Saved data entries:
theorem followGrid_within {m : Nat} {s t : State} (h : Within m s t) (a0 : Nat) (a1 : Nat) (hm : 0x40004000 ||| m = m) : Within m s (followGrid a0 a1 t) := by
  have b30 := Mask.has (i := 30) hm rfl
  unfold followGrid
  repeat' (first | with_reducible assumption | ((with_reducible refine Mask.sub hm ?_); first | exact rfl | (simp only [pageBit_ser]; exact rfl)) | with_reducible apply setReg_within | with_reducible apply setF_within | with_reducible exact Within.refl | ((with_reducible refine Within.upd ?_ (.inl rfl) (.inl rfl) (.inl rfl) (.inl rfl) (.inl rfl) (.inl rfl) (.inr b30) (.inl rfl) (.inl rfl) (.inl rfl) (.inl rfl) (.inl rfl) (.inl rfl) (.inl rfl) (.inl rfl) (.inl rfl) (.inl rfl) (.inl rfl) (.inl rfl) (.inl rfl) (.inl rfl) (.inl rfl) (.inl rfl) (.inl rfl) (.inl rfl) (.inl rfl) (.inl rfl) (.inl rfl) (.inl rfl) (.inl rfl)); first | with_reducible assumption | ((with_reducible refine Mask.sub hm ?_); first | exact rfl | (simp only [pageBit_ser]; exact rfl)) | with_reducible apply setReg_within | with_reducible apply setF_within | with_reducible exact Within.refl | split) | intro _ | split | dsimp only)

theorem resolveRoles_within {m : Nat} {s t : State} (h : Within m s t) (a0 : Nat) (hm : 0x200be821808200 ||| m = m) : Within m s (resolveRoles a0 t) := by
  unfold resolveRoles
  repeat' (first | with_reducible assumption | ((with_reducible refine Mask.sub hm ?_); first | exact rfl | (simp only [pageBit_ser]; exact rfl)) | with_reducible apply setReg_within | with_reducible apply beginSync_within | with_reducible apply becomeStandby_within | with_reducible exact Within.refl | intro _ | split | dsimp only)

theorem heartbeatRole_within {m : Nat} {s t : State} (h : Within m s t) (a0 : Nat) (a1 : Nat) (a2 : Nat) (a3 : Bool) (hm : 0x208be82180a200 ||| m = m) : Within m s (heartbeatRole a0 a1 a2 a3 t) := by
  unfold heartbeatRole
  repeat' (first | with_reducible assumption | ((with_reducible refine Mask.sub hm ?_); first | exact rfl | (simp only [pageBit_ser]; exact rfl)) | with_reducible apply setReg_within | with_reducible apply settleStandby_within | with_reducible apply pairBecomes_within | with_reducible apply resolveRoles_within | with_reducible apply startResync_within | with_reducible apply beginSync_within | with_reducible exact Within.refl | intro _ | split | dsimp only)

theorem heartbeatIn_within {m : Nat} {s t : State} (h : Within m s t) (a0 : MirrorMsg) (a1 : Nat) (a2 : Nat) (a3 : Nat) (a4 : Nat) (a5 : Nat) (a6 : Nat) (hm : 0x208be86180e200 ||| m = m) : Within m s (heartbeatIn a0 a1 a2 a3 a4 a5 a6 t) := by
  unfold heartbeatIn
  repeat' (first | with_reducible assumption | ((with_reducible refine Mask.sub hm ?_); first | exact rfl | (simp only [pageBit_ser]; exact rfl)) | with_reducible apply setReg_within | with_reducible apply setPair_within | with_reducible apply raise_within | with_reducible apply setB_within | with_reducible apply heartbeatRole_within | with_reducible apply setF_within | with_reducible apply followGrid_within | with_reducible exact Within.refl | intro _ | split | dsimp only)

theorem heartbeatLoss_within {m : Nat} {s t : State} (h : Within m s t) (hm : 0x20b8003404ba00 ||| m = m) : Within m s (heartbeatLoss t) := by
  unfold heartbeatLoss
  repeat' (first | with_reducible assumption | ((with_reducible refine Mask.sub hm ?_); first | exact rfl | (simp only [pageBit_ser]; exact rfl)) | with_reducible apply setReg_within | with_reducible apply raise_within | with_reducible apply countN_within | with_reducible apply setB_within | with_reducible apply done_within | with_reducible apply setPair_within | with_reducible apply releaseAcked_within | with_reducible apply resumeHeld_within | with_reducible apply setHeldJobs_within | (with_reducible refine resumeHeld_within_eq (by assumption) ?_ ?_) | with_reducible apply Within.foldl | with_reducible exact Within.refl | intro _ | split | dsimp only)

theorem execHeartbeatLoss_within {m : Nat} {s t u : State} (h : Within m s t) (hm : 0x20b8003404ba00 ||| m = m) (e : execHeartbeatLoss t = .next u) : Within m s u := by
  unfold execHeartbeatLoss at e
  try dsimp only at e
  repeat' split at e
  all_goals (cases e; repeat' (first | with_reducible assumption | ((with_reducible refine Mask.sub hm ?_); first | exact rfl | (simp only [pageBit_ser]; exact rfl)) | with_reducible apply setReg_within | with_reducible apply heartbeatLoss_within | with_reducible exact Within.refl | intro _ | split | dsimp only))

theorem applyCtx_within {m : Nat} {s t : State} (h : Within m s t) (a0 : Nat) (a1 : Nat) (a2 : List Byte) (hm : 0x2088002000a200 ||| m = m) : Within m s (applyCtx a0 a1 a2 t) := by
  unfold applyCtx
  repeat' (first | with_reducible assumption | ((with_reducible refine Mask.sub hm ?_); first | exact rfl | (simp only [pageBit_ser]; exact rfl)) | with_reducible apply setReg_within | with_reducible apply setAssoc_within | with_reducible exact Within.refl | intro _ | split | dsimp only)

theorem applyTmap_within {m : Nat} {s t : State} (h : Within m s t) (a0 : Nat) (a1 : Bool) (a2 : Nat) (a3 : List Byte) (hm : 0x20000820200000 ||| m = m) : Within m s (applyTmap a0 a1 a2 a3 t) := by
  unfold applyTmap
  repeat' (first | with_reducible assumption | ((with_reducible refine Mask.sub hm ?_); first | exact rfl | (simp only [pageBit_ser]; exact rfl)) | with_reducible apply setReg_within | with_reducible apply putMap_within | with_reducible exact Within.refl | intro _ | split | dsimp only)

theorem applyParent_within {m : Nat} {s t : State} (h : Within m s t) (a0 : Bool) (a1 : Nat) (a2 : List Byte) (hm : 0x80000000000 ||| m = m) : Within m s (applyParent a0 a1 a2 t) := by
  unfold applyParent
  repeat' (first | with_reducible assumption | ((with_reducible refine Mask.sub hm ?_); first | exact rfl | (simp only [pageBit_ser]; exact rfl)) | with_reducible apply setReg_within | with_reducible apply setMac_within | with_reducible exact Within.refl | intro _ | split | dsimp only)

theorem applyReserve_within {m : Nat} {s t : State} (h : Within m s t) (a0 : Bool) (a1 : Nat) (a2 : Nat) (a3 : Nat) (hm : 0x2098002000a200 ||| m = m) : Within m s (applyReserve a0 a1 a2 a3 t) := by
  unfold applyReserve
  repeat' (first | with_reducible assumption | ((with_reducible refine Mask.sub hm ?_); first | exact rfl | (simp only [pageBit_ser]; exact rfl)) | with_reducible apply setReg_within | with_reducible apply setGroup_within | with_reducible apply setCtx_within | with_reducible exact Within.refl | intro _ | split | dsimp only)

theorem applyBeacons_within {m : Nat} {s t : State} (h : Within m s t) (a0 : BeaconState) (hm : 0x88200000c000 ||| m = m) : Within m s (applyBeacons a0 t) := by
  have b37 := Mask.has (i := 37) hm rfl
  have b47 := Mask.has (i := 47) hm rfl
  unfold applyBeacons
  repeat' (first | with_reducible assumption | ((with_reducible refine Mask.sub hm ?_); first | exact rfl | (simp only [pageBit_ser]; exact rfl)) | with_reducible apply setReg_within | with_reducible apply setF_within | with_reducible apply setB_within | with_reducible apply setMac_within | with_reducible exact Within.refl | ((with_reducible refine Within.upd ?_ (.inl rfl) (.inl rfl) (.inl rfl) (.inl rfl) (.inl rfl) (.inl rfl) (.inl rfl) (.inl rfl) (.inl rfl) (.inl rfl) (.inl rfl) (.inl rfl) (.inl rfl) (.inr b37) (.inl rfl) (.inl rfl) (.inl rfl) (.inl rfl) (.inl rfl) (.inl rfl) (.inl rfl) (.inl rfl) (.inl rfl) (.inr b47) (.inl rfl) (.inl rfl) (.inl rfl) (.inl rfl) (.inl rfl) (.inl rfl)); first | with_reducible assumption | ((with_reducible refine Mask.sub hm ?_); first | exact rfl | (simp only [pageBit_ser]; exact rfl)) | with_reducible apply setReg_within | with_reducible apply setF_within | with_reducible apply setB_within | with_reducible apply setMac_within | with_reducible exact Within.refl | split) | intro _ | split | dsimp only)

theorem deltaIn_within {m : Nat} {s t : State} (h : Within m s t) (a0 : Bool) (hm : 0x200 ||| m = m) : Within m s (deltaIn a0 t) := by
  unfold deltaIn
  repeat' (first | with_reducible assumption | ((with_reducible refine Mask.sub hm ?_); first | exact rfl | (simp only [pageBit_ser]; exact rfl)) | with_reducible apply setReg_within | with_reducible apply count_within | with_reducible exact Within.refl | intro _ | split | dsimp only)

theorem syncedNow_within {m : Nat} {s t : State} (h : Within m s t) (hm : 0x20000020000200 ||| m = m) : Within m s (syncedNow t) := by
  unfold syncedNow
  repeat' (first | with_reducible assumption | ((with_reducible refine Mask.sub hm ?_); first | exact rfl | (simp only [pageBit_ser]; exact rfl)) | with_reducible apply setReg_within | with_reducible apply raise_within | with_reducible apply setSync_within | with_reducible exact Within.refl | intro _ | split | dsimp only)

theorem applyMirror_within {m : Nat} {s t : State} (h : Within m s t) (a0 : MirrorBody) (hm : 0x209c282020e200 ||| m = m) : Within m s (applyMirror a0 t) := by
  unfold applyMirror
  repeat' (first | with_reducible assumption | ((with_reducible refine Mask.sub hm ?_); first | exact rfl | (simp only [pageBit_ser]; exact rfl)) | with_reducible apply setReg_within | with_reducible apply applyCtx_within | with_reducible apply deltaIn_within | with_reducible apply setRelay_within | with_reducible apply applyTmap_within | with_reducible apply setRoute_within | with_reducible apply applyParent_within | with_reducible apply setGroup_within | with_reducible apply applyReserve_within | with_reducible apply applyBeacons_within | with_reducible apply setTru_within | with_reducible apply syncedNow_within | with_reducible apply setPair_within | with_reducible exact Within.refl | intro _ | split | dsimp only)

* * *

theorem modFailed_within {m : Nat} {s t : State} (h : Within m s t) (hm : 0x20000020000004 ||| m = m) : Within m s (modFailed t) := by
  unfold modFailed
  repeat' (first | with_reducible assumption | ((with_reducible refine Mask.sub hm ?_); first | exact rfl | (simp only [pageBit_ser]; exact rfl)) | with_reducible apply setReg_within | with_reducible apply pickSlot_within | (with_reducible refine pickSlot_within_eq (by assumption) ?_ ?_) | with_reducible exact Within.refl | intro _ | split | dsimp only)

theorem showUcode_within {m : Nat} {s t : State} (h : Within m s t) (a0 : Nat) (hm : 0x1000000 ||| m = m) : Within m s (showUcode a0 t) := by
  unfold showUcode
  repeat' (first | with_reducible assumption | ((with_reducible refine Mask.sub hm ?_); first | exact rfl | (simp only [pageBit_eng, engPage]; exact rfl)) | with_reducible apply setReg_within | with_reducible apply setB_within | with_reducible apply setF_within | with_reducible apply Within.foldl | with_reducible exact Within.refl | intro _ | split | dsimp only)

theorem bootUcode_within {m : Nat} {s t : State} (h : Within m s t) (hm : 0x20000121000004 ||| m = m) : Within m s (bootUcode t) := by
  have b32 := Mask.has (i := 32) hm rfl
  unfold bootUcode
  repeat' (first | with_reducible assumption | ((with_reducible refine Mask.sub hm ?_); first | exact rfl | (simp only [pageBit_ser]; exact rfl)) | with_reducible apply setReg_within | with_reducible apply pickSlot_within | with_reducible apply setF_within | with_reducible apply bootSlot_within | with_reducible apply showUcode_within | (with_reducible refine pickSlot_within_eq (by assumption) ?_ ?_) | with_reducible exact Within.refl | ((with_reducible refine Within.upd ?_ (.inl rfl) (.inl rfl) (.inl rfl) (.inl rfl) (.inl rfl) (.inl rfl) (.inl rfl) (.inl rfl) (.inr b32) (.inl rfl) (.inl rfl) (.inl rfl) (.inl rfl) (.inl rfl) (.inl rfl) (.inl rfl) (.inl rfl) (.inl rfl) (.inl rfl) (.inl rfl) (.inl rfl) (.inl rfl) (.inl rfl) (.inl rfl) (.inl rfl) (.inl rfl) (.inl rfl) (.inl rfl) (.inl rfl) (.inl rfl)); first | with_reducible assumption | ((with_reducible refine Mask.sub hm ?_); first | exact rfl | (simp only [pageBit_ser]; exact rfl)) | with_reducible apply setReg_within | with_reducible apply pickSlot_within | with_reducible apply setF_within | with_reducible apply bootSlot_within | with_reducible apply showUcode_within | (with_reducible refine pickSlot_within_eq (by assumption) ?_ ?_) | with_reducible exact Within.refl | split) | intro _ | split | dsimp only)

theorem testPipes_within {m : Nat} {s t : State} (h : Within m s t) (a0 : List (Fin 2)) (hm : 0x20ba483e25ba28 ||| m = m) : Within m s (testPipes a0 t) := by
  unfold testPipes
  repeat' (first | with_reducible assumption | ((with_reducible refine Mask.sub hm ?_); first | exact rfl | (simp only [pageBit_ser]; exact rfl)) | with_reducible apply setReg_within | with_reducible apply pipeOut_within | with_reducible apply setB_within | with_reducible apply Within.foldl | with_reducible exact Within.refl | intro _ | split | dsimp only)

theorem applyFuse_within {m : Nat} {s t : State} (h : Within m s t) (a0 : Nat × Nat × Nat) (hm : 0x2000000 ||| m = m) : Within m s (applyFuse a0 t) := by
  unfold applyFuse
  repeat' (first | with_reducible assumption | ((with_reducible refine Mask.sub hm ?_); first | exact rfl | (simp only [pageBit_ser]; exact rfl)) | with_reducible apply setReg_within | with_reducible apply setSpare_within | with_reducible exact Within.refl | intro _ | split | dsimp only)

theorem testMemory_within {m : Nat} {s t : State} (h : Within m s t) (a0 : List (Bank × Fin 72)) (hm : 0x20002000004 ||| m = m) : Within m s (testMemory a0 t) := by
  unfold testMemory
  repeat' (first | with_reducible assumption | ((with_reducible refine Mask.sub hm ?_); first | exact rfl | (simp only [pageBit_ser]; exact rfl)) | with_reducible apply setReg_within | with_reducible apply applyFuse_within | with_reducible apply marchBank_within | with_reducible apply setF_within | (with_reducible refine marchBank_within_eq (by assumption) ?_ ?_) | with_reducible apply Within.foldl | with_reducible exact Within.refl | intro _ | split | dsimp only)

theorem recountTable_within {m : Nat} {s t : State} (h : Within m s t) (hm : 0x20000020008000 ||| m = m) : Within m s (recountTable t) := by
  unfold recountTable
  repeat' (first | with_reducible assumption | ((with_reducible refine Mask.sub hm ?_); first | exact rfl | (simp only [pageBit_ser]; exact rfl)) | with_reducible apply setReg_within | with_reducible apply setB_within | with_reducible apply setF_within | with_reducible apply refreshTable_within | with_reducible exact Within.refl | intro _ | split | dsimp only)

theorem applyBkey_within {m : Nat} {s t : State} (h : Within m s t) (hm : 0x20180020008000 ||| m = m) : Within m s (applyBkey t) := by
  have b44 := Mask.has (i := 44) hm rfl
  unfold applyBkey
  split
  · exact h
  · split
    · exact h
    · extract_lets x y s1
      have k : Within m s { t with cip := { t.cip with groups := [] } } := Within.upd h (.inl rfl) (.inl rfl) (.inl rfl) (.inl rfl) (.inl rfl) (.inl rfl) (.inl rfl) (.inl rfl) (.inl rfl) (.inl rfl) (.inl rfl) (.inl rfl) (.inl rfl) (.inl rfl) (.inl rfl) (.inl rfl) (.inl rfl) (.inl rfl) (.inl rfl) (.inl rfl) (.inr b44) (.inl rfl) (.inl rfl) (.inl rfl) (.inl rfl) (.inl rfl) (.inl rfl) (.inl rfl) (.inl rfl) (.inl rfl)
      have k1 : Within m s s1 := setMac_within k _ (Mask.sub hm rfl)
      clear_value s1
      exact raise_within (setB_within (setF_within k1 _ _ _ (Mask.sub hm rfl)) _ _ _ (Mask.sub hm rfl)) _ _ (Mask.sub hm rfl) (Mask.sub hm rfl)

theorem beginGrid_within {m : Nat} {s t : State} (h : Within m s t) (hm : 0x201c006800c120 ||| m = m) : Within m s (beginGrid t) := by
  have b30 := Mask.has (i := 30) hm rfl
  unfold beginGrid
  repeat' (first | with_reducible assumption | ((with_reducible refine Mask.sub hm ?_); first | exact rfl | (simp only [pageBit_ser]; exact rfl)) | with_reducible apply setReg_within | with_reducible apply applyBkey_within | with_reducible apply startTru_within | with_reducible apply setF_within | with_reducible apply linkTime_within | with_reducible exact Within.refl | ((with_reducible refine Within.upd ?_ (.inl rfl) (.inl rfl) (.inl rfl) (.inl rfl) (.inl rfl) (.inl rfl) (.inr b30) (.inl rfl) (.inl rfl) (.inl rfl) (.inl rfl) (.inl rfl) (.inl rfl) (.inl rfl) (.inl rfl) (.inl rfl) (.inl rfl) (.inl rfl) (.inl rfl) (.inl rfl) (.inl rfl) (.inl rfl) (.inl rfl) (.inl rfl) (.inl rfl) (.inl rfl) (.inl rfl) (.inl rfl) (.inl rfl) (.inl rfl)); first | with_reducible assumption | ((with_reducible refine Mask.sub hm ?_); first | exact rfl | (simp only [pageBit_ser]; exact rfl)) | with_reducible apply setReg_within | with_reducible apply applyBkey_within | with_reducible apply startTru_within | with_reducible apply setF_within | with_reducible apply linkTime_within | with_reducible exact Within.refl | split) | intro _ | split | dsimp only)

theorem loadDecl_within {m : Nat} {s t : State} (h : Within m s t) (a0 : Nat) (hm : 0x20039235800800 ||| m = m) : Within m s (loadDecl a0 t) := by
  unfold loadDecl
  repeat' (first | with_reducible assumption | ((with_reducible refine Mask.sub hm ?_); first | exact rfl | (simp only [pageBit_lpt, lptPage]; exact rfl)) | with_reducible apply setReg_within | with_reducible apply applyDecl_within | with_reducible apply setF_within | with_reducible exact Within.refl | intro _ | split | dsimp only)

» Exercise requirements
The expected reply is a number only, the tally of lines in the data where the word "heartbeatIn" is found.

» Answer space
2